- [WHAT TO PRODUCE]: Starting at the line below holding "absent := if" and stopping at the line holding "(∀ c ∈ cs, s.areaPending", print every line exactly, both ends included, and leave the rest out.

Dataset entries

/-- Pre-emption. An agent that has reached its stop answers, and leaves the list of those waited for; with the last
answer the saves begin: a quay that holds anything has its threads taken out of it into its section, and a save of
that section is ordered. Threads still in flight 1,024 cycles after a draining quay's intake stopped are turned back,
to wait at their block. Once every save is written the pre-emption is over, a quay that it retires is absent, and each
header reads STATE 2, or 0 where the context has a quay that is not saved. The lamplighter token sets out over a
partition's quays and stops one after the other, whose header reads STATE 1 and MODE 1. Exhaustion clears the run bit,
begins a draining pre-emption of the subtree and tells the control node. A write of a header whose line is at home
writes these bytes in memory (R377 to R379, R381, R384, R391, R442). -/
def Obligations.PreemptionsComplete : Prop :=
  ∀ (n : Nat) (s : State),
    (∀ p agent, s.preempts[n]? = some p → p.awaiting.contains agent = true → s.agentStopped p agent = true →
      exec (.preemptStopReached n agent) s = .next ((s.modPreempt p.id fun p =>
        { p with awaiting := p.awaiting.filter (· != agent) }).startSaves p.id)) ∧
    (∀ p agent, s.preempts = [p] → p.awaiting.contains agent = true → s.agentStopped p agent = true → p.slice = false →
      p.awaiting.filter (· != agent) ≠ [] →
      exec (.preemptStopReached 0 agent) s = .next
        { s with preempts := [{ p with awaiting := p.awaiting.filter (· != agent) }] }) ∧
    (∀ p agent q j, s.preempts = [p] → p.awaiting = [agent] → s.agentStopped p agent = true → p.slice = false →
      p.todo = [] → p.saved = [] → p.quays = [q] → (s.ctx (s.assignee q)).slotOf q = some j → s.quayBusy q = true →
      ∃ u, exec (.preemptStopReached 0 agent) s = .next u ∧ (∀ t ∈ u.threads, t.quay ≠ q) ∧
        (∃ x ∈ u.sections, x.ctx = s.assignee q ∧ x.sect = j ∧ x.quay = q ∧
          x.threads = s.threads.filter fun t => t.quay == q && t.st != .free) ∧
        (∃ v ∈ u.saves, v.ctx = s.assignee q ∧ v.quay = q ∧ v.sect = j ∧ v.restore = false ∧ v.owner = p.id) ∧
        ∃ y ∈ u.preempts, y.id = p.id ∧ y.awaiting = [] ∧ y.ending = true) ∧
    (∀ p, s.preempts[n]? = some p → p.drain = true →
      let qs := (p.since.filter fun x => decide (s.clock ≥ x.2 + 1024)).map (·.1)
      exec (.preemptDrainLimit n) s = .next (qs.foldl State.tidy
        ((s.passes.filter fun x => qs.contains x.quay).foldl State.turnBack s))) ∧
    (∀ p x t0, s.preempts[n]? = some p → p.drain = true → p.since = [(x.quay, t0)] → t0 + 1024 ≤ s.clock →
      s.pass = x → x.live = true → x.leaving = 0 → s.parked = [] →
      ∃ u, exec (.preemptDrainLimit n) s = .next u ∧ u.passes = [] ∧
        (u.thread x.quay x.slot).st = .waiting ∧ u.dev.err.replays = s.dev.err.replays + 1 ∧ u.mem = s.mem ∧ u.vmem = s.vmem) ∧
    (∀ p, let cs := ((p.quays.map s.assignee) ++ (if p.only then [] else [p.root])).eraseDups
      let r : State := { s with
        preempts := s.preempts.filter fun x => x.id != p.id
        absent := if p.retire then p.quays.foldl (fun l q => addOnce q l) s.absent else s.absent
        dev := { s.dev with err := { s.dev.err with
          retired := s.dev.err.retired + if p.retire then p.quays.length else 0 } } }
      s.preempts[n]? = some p → p.ending = true → (∀ v ∈ s.saves, v.owner ≠ p.id) →
      (∀ c ∈ cs, s.areaPending (s.ctx c) = false) → (∀ c ∈ cs, (s.ctx c).lost = false) →
      exec (.preemptionComplete n) s = .next (cs.foldl (fun s c =>
        s.header (s.ctx c) 0 (leBytes 8 (if s.allSaved c then 2 else 0))) r)) ∧
    (∀ (c : Ctx) off bs, let pa := c.save + off
      c.maxq ≠ 0 → 0 < bs.length → pa % 128 + bs.length ≤ 128 → s.areaDue = [] → s.hasDir (pa / 128) = false →
      s.heldRemotely (pa / 128) = false → (s.frzOf (pa / 65536)).st = .normal → s.collecting = [] →
      s.header c off bs = (reachCharged (s.areaPlace pa) (pa / 128) (s.areaCtx pa) (s.payBy (s.areaCtx pa))).gwrite pa bs false) ∧
    (∀ part, let qs := (List.range 256).filter fun q => s.partOfQuay q == part && s.assignee q != 0 &&
        !s.absent.contains q && !s.exchanging q && !s.preempts.any (fun p => p.quays.contains q || p.todo.contains q)
      (qs ≠ [] → exec (.timeSliceEnd part) s = .next { s with
        nextId := s.nextId + 1
        preempts := s.preempts ++ [{ id := s.nextId, root := 0, todo := qs, only := true, slice := true }] }) ∧
      (qs = [] → exec (.timeSliceEnd part) s = .next s)) ∧
    (∀ p q rest, s.preempts.find? (fun p => !p.todo.isEmpty) = some p → p.todo = q :: rest → s.exchanging q = false →
      (s.ctx (s.assignee q)).lost = false →
      let x := s.ctx (s.assignee q)
      let t := (s.header x 0 (leBytes 8 1)).header x 8 (leBytes 8 1)
      let agents := (stopAgents [q]).filter fun a => !p.awaiting.contains a
      exec .lamplighterArrival s = .next (t.modPreempt p.id fun p => { p with
        quays := p.quays ++ [q], todo := rest, since := p.since ++ [(q, t.clock)]
        awaiting := p.awaiting ++ agents })) ∧
    (∀ c, c ≠ 0 → s.ctxLive c = true → (s.ctx c).exhausted = true → (s.ctx c).run = true →
      let t := s.setCtx { s.ctx c with run := false }
      let u := (t.beginPreempt c (t.subtreeQuays c) true false).2
      exec (.exhaustionPreempt c) s = .next (u.send 0x86 c 0
          (leBytes 8 c ++ leBytes 8 (s.ctx c).used.toNat ++ leBytes 8 u.clock)) ∧
        (u.ctx c).run = false ∧
        ∃ p ∈ u.preempts, p.root = c ∧ p.quays = t.subtreeQuays c ∧ p.drain = true ∧ p.awaiting = stopAgents p.quays)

- [TASK ANSWER]:
        absent := if p.retire then p.quays.foldl (fun l q => addOnce q l) s.absent else s.absent
        dev := { s.dev with err := { s.dev.err with
          retired := s.dev.err.retired + if p.retire then p.quays.length else 0 } } }
      s.preempts[n]? = some p → p.ending = true → (∀ v ∈ s.saves, v.owner ≠ p.id) →
      (∀ c ∈ cs, s.areaPending (s.ctx c) = false) → (∀ c ∈ cs, (s.ctx c).lost = false) →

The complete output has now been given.